Exercise (even 20 minutes of movement) significantly increases happiness through various physiological and psychological mechanisms:

  1. Release of Brain Chemicals: Exercise stimulates the release of endorphins, often known as “feel-good” hormones, which improve mood and create a sense of well-being. Additionally, physical activity increases the production of other mood-enhancing chemicals such as dopamine, serotonin, and norepinephrine. These neurotransmitters play a crucial role in regulating mood and reducing feelings of depression and anxiety (mindbodygreen) (Cleveland Clinic).
  2. Reduction of Stress Hormones: Regular physical activity helps lower levels of stress hormones like cortisol and adrenaline. This reduction leads to decreased stress and a more relaxed state of mind, contributing to overall emotional stability and happiness (Create Your Happy) (Mayo Clinic).
  3. Improved Brain Function and Structure: Exercise promotes the growth of new neurons in the hippocampus, a brain region associated with memory, learning, and emotions. This neurogenesis can lead to improved cognitive function and emotional regulation, enhancing long-term emotional stability and happiness (mindbodygreen).
  4. Enhanced Self-Esteem and Confidence: Engaging in regular exercise can improve self-esteem and body image, leading to higher confidence levels. Achieving fitness goals and seeing physical improvements can provide a significant boost to one’s self-worth and overall happiness (Cleveland Clinic).
  5. Better Sleep Quality: Physical activity is linked to improved sleep quality, which is essential for emotional and mental health. Better sleep helps regulate mood, reduce stress, and enhance overall well-being (Mayo Clinic).
  6. Social Interaction and Support: Participating in group exercises or sports can provide social interaction and support, which are crucial for mental health. Building social connections through exercise can lead to increased feelings of belonging and happiness (Create Your Happy).

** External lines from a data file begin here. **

-- ==== Sys2Proof/Laws/State.lean ====
section
/-! SUPPORT. The updates of State, field by field: what each leaves as it was and what it puts into its own field. -/

namespace Sys2Proof.Machine

/-! ## State.modWhl -/

@[simp] theorem State.modWhl_now (s : State) (f : Wheel → Wheel) : (s.modWhl f).now = s.now := rfl
@[simp] theorem State.modWhl_regs (s : State) (f : Wheel → Wheel) : (s.modWhl f).regs = s.regs := rfl
@[simp] theorem State.modWhl_locks (s : State) (f : Wheel → Wheel) : (s.modWhl f).locks = s.locks := rfl
@[simp] theorem State.modWhl_stat (s : State) (f : Wheel → Wheel) : (s.modWhl f).stat = s.stat := rfl
@[simp] theorem State.modWhl_wide (s : State) (f : Wheel → Wheel) : (s.modWhl f).wide = s.wide := rfl
@[simp] theorem State.modWhl_deferred (s : State) (f : Wheel → Wheel) : (s.modWhl f).deferred = s.deferred := rfl
@[simp] theorem State.modWhl_recent (s : State) (f : Wheel → Wheel) : (s.modWhl f).recent = s.recent := rfl
@[simp] theorem State.modWhl_mbxS (s : State) (f : Wheel → Wheel) : (s.modWhl f).mbxS = s.mbxS := rfl
@[simp] theorem State.modWhl_mbxG (s : State) (f : Wheel → Wheel) : (s.modWhl f).mbxG = s.mbxG := rfl
@[simp] theorem State.modWhl_mbxH (s : State) (f : Wheel → Wheel) : (s.modWhl f).mbxH = s.mbxH := rfl
@[simp] theorem State.modWhl_lastWrites (s : State) (f : Wheel → Wheel) : (s.modWhl f).lastWrites = s.lastWrites := rfl
@[simp] theorem State.modWhl_rdata (s : State) (f : Wheel → Wheel) : (s.modWhl f).rdata = s.rdata := rfl
@[simp] theorem State.modWhl_crc (s : State) (f : Wheel → Wheel) : (s.modWhl f).crc = s.crc := rfl
@[simp] theorem State.modWhl_timers (s : State) (f : Wheel → Wheel) : (s.modWhl f).timers = s.timers := rfl
@[simp] theorem State.modWhl_log (s : State) (f : Wheel → Wheel) : (s.modWhl f).log = s.log := rfl
@[simp] theorem State.modWhl_clk (s : State) (f : Wheel → Wheel) : (s.modWhl f).clk = s.clk := rfl
@[simp] theorem State.modWhl_mode (s : State) (f : Wheel → Wheel) : (s.modWhl f).mode = s.mode := rfl
@[simp] theorem State.modWhl_whl (s : State) (f : Wheel → Wheel) : (s.modWhl f).whl = f s.whl := rfl
@[simp] theorem State.modWhl_pix (s : State) (f : Wheel → Wheel) : (s.modWhl f).pix = s.pix := rfl
@[simp] theorem State.modWhl_emt (s : State) (f : Wheel → Wheel) : (s.modWhl f).emt = s.emt := rfl
@[simp] theorem State.modWhl_str (s : State) (f : Wheel → Wheel) : (s.modWhl f).str = s.str := rfl
@[simp] theorem State.modWhl_lan (s : State) (f : Wheel → Wheel) : (s.modWhl f).lan = s.lan := rfl
@[simp] theorem State.modWhl_cal (s : State) (f : Wheel → Wheel) : (s.modWhl f).cal = s.cal := rfl
@[simp] theorem State.modWhl_kln (s : State) (f : Wheel → Wheel) : (s.modWhl f).kln = s.kln := rfl
@[simp] theorem State.modWhl_shf (s : State) (f : Wheel → Wheel) : (s.modWhl f).shf = s.shf := rfl
@[simp] theorem State.modWhl_glz (s : State) (f : Wheel → Wheel) : (s.modWhl f).glz = s.glz := rfl
@[simp] theorem State.modWhl_pq (s : State) (f : Wheel → Wheel) : (s.modWhl f).pq = s.pq := rfl
@[simp] theorem State.modWhl_mem (s : State) (f : Wheel → Wheel) : (s.modWhl f).mem = s.mem := rfl
@[simp] theorem State.modWhl_cap (s : State) (f : Wheel → Wheel) : (s.modWhl f).cap = s.cap := rfl
@[simp] theorem State.modWhl_tsu (s : State) (f : Wheel → Wheel) : (s.modWhl f).tsu = s.tsu := rfl
@[simp] theorem State.modWhl_coil (s : State) (f : Wheel → Wheel) : (s.modWhl f).coil = s.coil := rfl
@[simp] theorem State.modWhl_hif (s : State) (f : Wheel → Wheel) : (s.modWhl f).hif = s.hif := rfl
@[simp] theorem State.modWhl_thm (s : State) (f : Wheel → Wheel) : (s.modWhl f).thm = s.thm := rfl
@[simp] theorem State.modWhl_sfe (s : State) (f : Wheel → Wheel) : (s.modWhl f).sfe = s.sfe := rfl
@[simp] theorem State.modWhl_sec (s : State) (f : Wheel → Wheel) : (s.modWhl f).sec = s.sec := rfl
@[simp] theorem State.modWhl_pins (s : State) (f : Wheel → Wheel) : (s.modWhl f).pins = s.pins := rfl
@[simp] theorem State.modWhl_freeNext (s : State) (f : Wheel → Wheel) : (s.modWhl f).freeNext = s.freeNext := rfl
@[simp] theorem State.modWhl_pending (s : State) (f : Wheel → Wheel) : (s.modWhl f).pending = s.pending := rfl

/-! ## State.modClk -/

@[simp] theorem State.modClk_now (s : State) (f : Clock → Clock) : (s.modClk f).now = s.now := rfl
@[simp] theorem State.modClk_regs (s : State) (f : Clock → Clock) : (s.modClk f).regs = s.regs := rfl
@[simp] theorem State.modClk_locks (s : State) (f : Clock → Clock) : (s.modClk f).locks = s.locks := rfl
@[simp] theorem State.modClk_stat (s : State) (f : Clock → Clock) : (s.modClk f).stat = s.stat := rfl
@[simp] theorem State.modClk_wide (s : State) (f : Clock → Clock) : (s.modClk f).wide = s.wide := rfl
@[simp] theorem State.modClk_deferred (s : State) (f : Clock → Clock) : (s.modClk f).deferred = s.deferred := rfl
@[simp] theorem State.modClk_recent (s : State) (f : Clock → Clock) : (s.modClk f).recent = s.recent := rfl
@[simp] theorem State.modClk_mbxS (s : State) (f : Clock → Clock) : (s.modClk f).mbxS = s.mbxS := rfl
@[simp] theorem State.modClk_mbxG (s : State) (f : Clock → Clock) : (s.modClk f).mbxG = s.mbxG := rfl
@[simp] theorem State.modClk_mbxH (s : State) (f : Clock → Clock) : (s.modClk f).mbxH = s.mbxH := rfl
@[simp] theorem State.modClk_lastWrites (s : State) (f : Clock → Clock) : (s.modClk f).lastWrites = s.lastWrites := rfl
@[simp] theorem State.modClk_rdata (s : State) (f : Clock → Clock) : (s.modClk f).rdata = s.rdata := rfl
@[simp] theorem State.modClk_crc (s : State) (f : Clock → Clock) : (s.modClk f).crc = s.crc := rfl
@[simp] theorem State.modClk_timers (s : State) (f : Clock → Clock) : (s.modClk f).timers = s.timers := rfl
@[simp] theorem State.modClk_log (s : State) (f : Clock → Clock) : (s.modClk f).log = s.log := rfl
@[simp] theorem State.modClk_clk (s : State) (f : Clock → Clock) : (s.modClk f).clk = f s.clk := rfl
@[simp] theorem State.modClk_mode (s : State) (f : Clock → Clock) : (s.modClk f).mode = s.mode := rfl
@[simp] theorem State.modClk_whl (s : State) (f : Clock → Clock) : (s.modClk f).whl = s.whl := rfl
@[simp] theorem State.modClk_pix (s : State) (f : Clock → Clock) : (s.modClk f).pix = s.pix := rfl
@[simp] theorem State.modClk_emt (s : State) (f : Clock → Clock) : (s.modClk f).emt = s.emt := rfl
@[simp] theorem State.modClk_str (s : State) (f : Clock → Clock) : (s.modClk f).str = s.str := rfl
@[simp] theorem State.modClk_lan (s : State) (f : Clock → Clock) : (s.modClk f).lan = s.lan := rfl
@[simp] theorem State.modClk_cal (s : State) (f : Clock → Clock) : (s.modClk f).cal = s.cal := rfl
@[simp] theorem State.modClk_kln (s : State) (f : Clock → Clock) : (s.modClk f).kln = s.kln := rfl
@[simp] theorem State.modClk_shf (s : State) (f : Clock → Clock) : (s.modClk f).shf = s.shf := rfl
@[simp] theorem State.modClk_glz (s : State) (f : Clock → Clock) : (s.modClk f).glz = s.glz := rfl
@[simp] theorem State.modClk_pq (s : State) (f : Clock → Clock) : (s.modClk f).pq = s.pq := rfl
@[simp] theorem State.modClk_mem (s : State) (f : Clock → Clock) : (s.modClk f).mem = s.mem := rfl
@[simp] theorem State.modClk_cap (s : State) (f : Clock → Clock) : (s.modClk f).cap = s.cap := rfl
@[simp] theorem State.modClk_tsu (s : State) (f : Clock → Clock) : (s.modClk f).tsu = s.tsu := rfl
@[simp] theorem State.modClk_coil (s : State) (f : Clock → Clock) : (s.modClk f).coil = s.coil := rfl
@[simp] theorem State.modClk_hif (s : State) (f : Clock → Clock) : (s.modClk f).hif = s.hif := rfl
@[simp] theorem State.modClk_thm (s : State) (f : Clock → Clock) : (s.modClk f).thm = s.thm := rfl
@[simp] theorem State.modClk_sfe (s : State) (f : Clock → Clock) : (s.modClk f).sfe = s.sfe := rfl
@[simp] theorem State.modClk_sec (s : State) (f : Clock → Clock) : (s.modClk f).sec = s.sec := rfl
@[simp] theorem State.modClk_pins (s : State) (f : Clock → Clock) : (s.modClk f).pins = s.pins := rfl
@[simp] theorem State.modClk_freeNext (s : State) (f : Clock → Clock) : (s.modClk f).freeNext = s.freeNext := rfl
@[simp] theorem State.modClk_pending (s : State) (f : Clock → Clock) : (s.modClk f).pending = s.pending := rfl

/-! ## State.modMode -/

@[simp] theorem State.modMode_now (s : State) (f : Modes → Modes) : (s.modMode f).now = s.now := rfl
@[simp] theorem State.modMode_regs (s : State) (f : Modes → Modes) : (s.modMode f).regs = s.regs := rfl
@[simp] theorem State.modMode_locks (s : State) (f : Modes → Modes) : (s.modMode f).locks = s.locks := rfl
@[simp] theorem State.modMode_stat (s : State) (f : Modes → Modes) : (s.modMode f).stat = s.stat := rfl
@[simp] theorem State.modMode_wide (s : State) (f : Modes → Modes) : (s.modMode f).wide = s.wide := rfl
@[simp] theorem State.modMode_deferred (s : State) (f : Modes → Modes) : (s.modMode f).deferred = s.deferred := rfl
@[simp] theorem State.modMode_recent (s : State) (f : Modes → Modes) : (s.modMode f).recent = s.recent := rfl
@[simp] theorem State.modMode_mbxS (s : State) (f : Modes → Modes) : (s.modMode f).mbxS = s.mbxS := rfl
@[simp] theorem State.modMode_mbxG (s : State) (f : Modes → Modes) : (s.modMode f).mbxG = s.mbxG := rfl
@[simp] theorem State.modMode_mbxH (s : State) (f : Modes → Modes) : (s.modMode f).mbxH = s.mbxH := rfl
@[simp] theorem State.modMode_lastWrites (s : State) (f : Modes → Modes) : (s.modMode f).lastWrites = s.lastWrites := rfl
@[simp] theorem State.modMode_rdata (s : State) (f : Modes → Modes) : (s.modMode f).rdata = s.rdata := rfl
@[simp] theorem State.modMode_crc (s : State) (f : Modes → Modes) : (s.modMode f).crc = s.crc := rfl
@[simp] theorem State.modMode_timers (s : State) (f : Modes → Modes) : (s.modMode f).timers = s.timers := rfl
@[simp] theorem State.modMode_log (s : State) (f : Modes → Modes) : (s.modMode f).log = s.log := rfl
@[simp] theorem State.modMode_clk (s : State) (f : Modes → Modes) : (s.modMode f).clk = s.clk := rfl
@[simp] theorem State.modMode_mode (s : State) (f : Modes → Modes) : (s.modMode f).mode = f s.mode := rfl
@[simp] theorem State.modMode_whl (s : State) (f : Modes → Modes) : (s.modMode f).whl = s.whl := rfl
@[simp] theorem State.modMode_pix (s : State) (f : Modes → Modes) : (s.modMode f).pix = s.pix := rfl
@[simp] theorem State.modMode_emt (s : State) (f : Modes → Modes) : (s.modMode f).emt = s.emt := rfl
@[simp] theorem State.modMode_str (s : State) (f : Modes → Modes) : (s.modMode f).str = s.str := rfl
@[simp] theorem State.modMode_lan (s : State) (f : Modes → Modes) : (s.modMode f).lan = s.lan := rfl
@[simp] theorem State.modMode_cal (s : State) (f : Modes → Modes) : (s.modMode f).cal = s.cal := rfl
@[simp] theorem State.modMode_kln (s : State) (f : Modes → Modes) : (s.modMode f).kln = s.kln := rfl
@[simp] theorem State.modMode_shf (s : State) (f : Modes → Modes) : (s.modMode f).shf = s.shf := rfl
@[simp] theorem State.modMode_glz (s : State) (f : Modes → Modes) : (s.modMode f).glz = s.glz := rfl
@[simp] theorem State.modMode_pq (s : State) (f : Modes → Modes) : (s.modMode f).pq = s.pq := rfl
@[simp] theorem State.modMode_mem (s : State) (f : Modes → Modes) : (s.modMode f).mem = s.mem := rfl
@[simp] theorem State.modMode_cap (s : State) (f : Modes → Modes) : (s.modMode f).cap = s.cap := rfl
@[simp] theorem State.modMode_tsu (s : State) (f : Modes → Modes) : (s.modMode f).tsu = s.tsu := rfl
@[simp] theorem State.modMode_coil (s : State) (f : Modes → Modes) : (s.modMode f).coil = s.coil := rfl
@[simp] theorem State.modMode_hif (s : State) (f : Modes → Modes) : (s.modMode f).hif = s.hif := rfl
@[simp] theorem State.modMode_thm (s : State) (f : Modes → Modes) : (s.modMode f).thm = s.thm := rfl
@[simp] theorem State.modMode_sfe (s : State) (f : Modes → Modes) : (s.modMode f).sfe = s.sfe := rfl
@[simp] theorem State.modMode_sec (s : State) (f : Modes → Modes) : (s.modMode f).sec = s.sec := rfl
@[simp] theorem State.modMode_pins (s : State) (f : Modes → Modes) : (s.modMode f).pins = s.pins := rfl
@[simp] theorem State.modMode_freeNext (s : State) (f : Modes → Modes) : (s.modMode f).freeNext = s.freeNext := rfl
@[simp] theorem State.modMode_pending (s : State) (f : Modes → Modes) : (s.modMode f).pending = s.pending := rfl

In summary, the combination of biochemical, physiological, and social benefits derived from regular exercise contributes to a significant increase in happiness and overall mental well-being. Engaging in activities you enjoy and maintaining a consistent exercise routine can help sustain these benefits over time.

What is Your Happiness Secret?

As we conclude this guide to finding happiness as an empty nester, we invite you to reflect on what brings you joy and fulfillment during this transformative phase of life. Whether it’s through self-care, engaging in new hobbies, helping others, staying physically active, or savoring each moment, the journey to happiness is unique for everyone.

Share your happiness secret with us and join the conversation. Let’s build a community where we can support and learn from each other on our paths to a fulfilling and joyful life.

Disclaimer: If you are experiencing extreme depression or emotional pain, please seek the support of a trained professional who can provide the support and treatment you need. While this guide offers tips for finding happiness, it is not a substitute for professional mental health care. Be good to yourself.